A Year of 100 Billion Tokens

the public doesn’t know how to waste money, we are the experts

Most people don’t burn billions of tokens, a long debugging session full of motivated reasoning uses millions, but that won’t scale to billions.

It takes the organizational synergies of an $ENTERPRISE: AI FOMO disguised as hollow “vision statements”(usually after layoffs) and recurring data pipelines.

The organizational synergies manifest predictably: cron and interactive text generation(none solicited, all pure evil) versus knowledge distillation for specialized models, which is defensible though it may incentivize more layoffs. Don’t worry, if you are reading this, it’s not your fault.
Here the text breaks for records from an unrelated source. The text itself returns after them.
-- ==== Sys2Proof/Tests/Slice0.lean ====
section
/-! SUPPORT. Tests/Slice0.lean: ill-formed terms the checks refuse, words written out bit by bit, vectors of
95_test_vectors.md, and for every obligation with hypotheses a state and operands that meet them. -/

namespace Sys2Proof.Tests

open Sys2Proof Sys2Proof.Machine

/-! ## Small states -/

/-- The next state of an outcome, if there is one. -/
def nextOf (o : Host.Outcome State Fault Refusal) : Option State :=
  match o with
  | .next t => some t
  | .fault _ => none
  | .refused _ => none

/-- The reset state with a message loaded and written. -/
def holding (m : List Byte) : State :=
  { State.reset with len := BitVec.ofNat 32 m.length, data := Memory.putAll 0 m [] }

/-- The reset state with `LEN = n`. -/
def withLen (n : Nat) : State := { State.reset with len := BitVec.ofNat 32 n }

/-- A state with a command pending, and events to come. -/
def pending (op : Byte) (es : List Event) : State := { State.reset with busy := true, pendOp := op, events := es }

/-- An idle state at `DPTR = p` with events to come. -/
def idleAt (p : Word) (es : List Event) : State := { State.reset with dptr := p, events := es }

/-- An idle state with `DONE = 1`. -/
def finished (es : List Event) : State := { State.reset with done := true, ie := true, events := es }

/-- What a command leaves of a message: `ERR`, `LEN` and the bytes listed in `DATA`. -/
def run (i : Instr) (m : List Byte) : Option (ErrCode × Nat × List Byte) :=
  (nextOf (exec i (holding m))).map fun t => (t.err, t.len.toNat, t.data.map (·.2))

/-- `STATUS` and `DPTR` after one step. -/
def stepRegs (s : State) : Option (Word × Word) := (nextOf (step s)).map fun t => (t.statusWord, t.dptr)

/-! ## Well-formedness: an ill-formed term for each check -/

theorem test_commands_well_formed : ∀ i ∈ [Instr.nop, .mask, .denc, .ddec, .b64e, .b64d, .penc, .pdec],
    i.wellFormed = true := by decide
theorem test_access_well_formed : (Access.read .word 0x3C).WellFormed := by decide
theorem test_access_half_word : ¬ (Access.read .half 0x04).WellFormed := by decide
theorem test_access_byte : ¬ (Access.write .byte 0x14 0x41).WellFormed := by decide
theorem test_access_misaligned : ¬ (Access.read .word 0x06).WellFormed := by decide
theorem test_access_out_of_aperture : ¬ (Access.write .word 0x40 0).WellFormed := by decide
theorem test_access_refused :
    step (idleAt 0 [.access (.read .word 0x40)]) = .refused .accessOutsideInterface := by rfl
theorem test_reference_profile_valid : referenceProfile.Valid := by decide +kernel
theorem test_config_repeated_letter :
    ¬ Config.Valid { referenceProfile with alphabet := referenceAlphabet.set 1 0x41 } :=
  fun h => absurd h.1 (by decide +kernel)
theorem test_config_unprintable_letter :
    ¬ Config.Valid { referenceProfile with alphabet := referenceAlphabet.set 0 0x20 } :=
  fun h => absurd (h.2.1 0x20 (by decide)) (by decide)
theorem test_config_unprintable_pad : ¬ Config.Valid { referenceProfile with pad := 0x7F } :=
  fun h => absurd h.2.2.1 (by decide)
theorem test_config_pad_is_a_letter : ¬ Config.Valid { referenceProfile with pad := 0x41 } :=
  fun h => absurd (by decide) h.2.2.2.1
theorem test_config_no_buffer : ¬ Config.Valid { referenceProfile with bufBytes := 0 } :=
  fun h => absurd h.2.2.2.2.1 (by decide)
theorem test_config_buffer_too_large : ¬ Config.Valid { referenceProfile with bufBytes := 2 ^ 31 + 1 } :=
  fun h => absurd h.2.2.2.2.2 (by decide)
theorem test_memory_wf : Memory.wf [(0, 0x41), (3, 0x42)] := by decide
theorem test_memory_repeated_index : ¬ Memory.wf [(3, 0x41), (3, 0x42)] := by decide
theorem test_memory_falling_index : ¬ Memory.wf [(3, 0x41), (0, 0x42)] := by decide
$ENTERPRISE will burn tokens regardless. If you are forced to participate, burn them meaningfully. Here are a few lessons from 100B SOTA tokens – first o1-preview, then o1 and o3.

Evaluation Dataset and Guidance

This is the limiting factor. It requires domain experts and tooling support.
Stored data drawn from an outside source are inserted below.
-- ==== Sys2Proof/Machine/Arbiter.lean ====
section
/-!
DEFINITION. The Mailbox Arbiter's command TX (R121 of spec/42_mailbox_arbiter.md), micro-step by micro-step.
-/

namespace Sys2Proof.Machine

/-- TX (R121): the check, the scan (upc 1), the four data writes (upc 2 to 5), and the request flag last (upc 6). -/
def execTx (ext rtr : Bool) (dlc : Nat) (s : State) : Out :=
  microStep s fun r =>
    match r.upc with
    | 0 =>
      let f := frameOperand ext rtr dlc r.arg
      if wellFormedFrame f then
        .next (s.continueAt { r with upc := 1, k := 0, snap := { r.snap with w := encodeFrame f } })
      else .next (s.raiseFault r (preconditionRecord .tx r))
    | 1 => withIndex Config.numMailboxes r.k fun m =>
      if s.txrq m then scanOn s r Config.numMailboxes 1 (s.respond .retryLater)
      else .next (s.continueAt { r with upc := 2 })
    | 2 => withIndex Config.numMailboxes r.k fun m =>
      .next ((s.writeTir m r.snap.w.idw).continueAt { r with upc := 3 })
    | 3 => withIndex Config.numMailboxes r.k fun m =>
      .next ((s.writeDlc m (r.snap.w.dlw.extractLsb' 0 4)).continueAt { r with upc := 4 })
    | 4 => withIndex Config.numMailboxes r.k fun m =>
      .next ((s.writeTdlr m r.snap.w.dl).continueAt { r with upc := 5 })
    | 5 => withIndex Config.numMailboxes r.k fun m =>
      .next ((s.writeTdhr m r.snap.w.dh).continueAt { r with upc := 6 })
    | 6 => withIndex Config.numMailboxes r.k fun m =>
      .next ((s.writeTxrq m true).respond .ok)
    | _ => .fault .noSuchMicroStep

end Sys2Proof.Machine
end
Before rushing into import openai, consider these invariants:

task definition: a shared understanding of the problem articulated in natural language, guiding human actions and reducing disputes.
prompt effectiveness: can it steer the model to produce desired outputs?
model performance difference: is a cheaper model good enough? Should you upgrade on model releases?
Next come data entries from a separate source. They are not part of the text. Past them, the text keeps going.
-- ==== Sys2Proof/Machine/Dispatch.lean ====
section
/-!
DEFINITION. One micro-step of a command: one arm for each row of the opcode table, each one call of the command's
meaning.
-/

namespace Sys2Proof.Machine

def exec (i : Instr) (s : State) : Host.Outcome State Fault Refusal :=
  match i with
  | .enc ext rtr dlc => Sys2Proof.Machine.execEnc ext rtr dlc s
  | .dec => Sys2Proof.Machine.execDec s
  | .tx ext rtr dlc => Sys2Proof.Machine.execTx ext rtr dlc s
  | .rx => Sys2Proof.Machine.execRx s
  | .fadd hasMask => Sys2Proof.Machine.execFadd hasMask s
  | .frem => Sys2Proof.Machine.execFrem s
  | .fclr => Sys2Proof.Machine.execFclr s
  | .fcnt => Sys2Proof.Machine.execFcnt s

end Sys2Proof.Machine
end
A dataset built on guidance with minimal subjective judgements helps all three and enables automated prompt tuning, large-scale distillation, i.e. produce training labels.

Lower Expectations: Gaps

Real-life tasks contain vagueness, experts disagree with good reasons.

Models respond differently to prompts, you may never find the phrase that causes undesired results. The most expensive model may not increase precision and recall. This depends on task complexity. In my case, gpt-5-pro equals o3, all mini series score 0.05~0.15 worse and should be avoided.

Models have inherent biases: GPT’s chat bait nature, Claude’s “You are absolutely right!”, language style, punctuation choice, assumed “tech” context, and more.

Prompt engineering cannot fix model biases, focus on what we can control.

Structured Output

Claude now officially supports structured output, you won’t need to write tool definitions anymore. (Corollary: stay away from Bedrock, it doesn’t even support web search tool.)

Unstructured text is largely useless for training, yet many $ENTERPRISE teams still ask gpt-3.5-turbo for a JSON output, strip markdown quotes, and silently ignore JSON parse failures.

Read the docs, write pydantic classes, add field descriptions as if writing a prompt.

RAG or finetune?

RAG outperforms. My tasks don’t involve injecting static proprietary knowledge, there’s no pipelined finetuning recipe, and unseen data requires further finetune. Most importantly, I’m lazy, so I chose RAG.

Prompt Engineering

Claude recommends simple, direct, clear prompts. They are language agnostic and may resist context rot.

Tools like GEPA and proofofthought bridge the gap from natural language to prompts.

However, I prefer to use my own brain first.

Domain Experts

Vagueness and complexity require domain experts to iterate in the feedback loop: test ideas, gather feedback, find correlations, fix the dataset, improve the prompt, etc. Build tools to support these.

Some decision makers hallucinate that TRENDING-AI-IDEs magically reduce every problem to a man-month timeline. Don’t trust them. AI IDEs are useful when:

you know but are too lazy to implement
you don’t know but you can verify

Knowledge distillation falls outside these, you can’t verify what you don’t know, only domain experts can – most already laid off.

If I ran this from the beginning, I would hire all domain experts, so competitors find none on the market after the FOMO.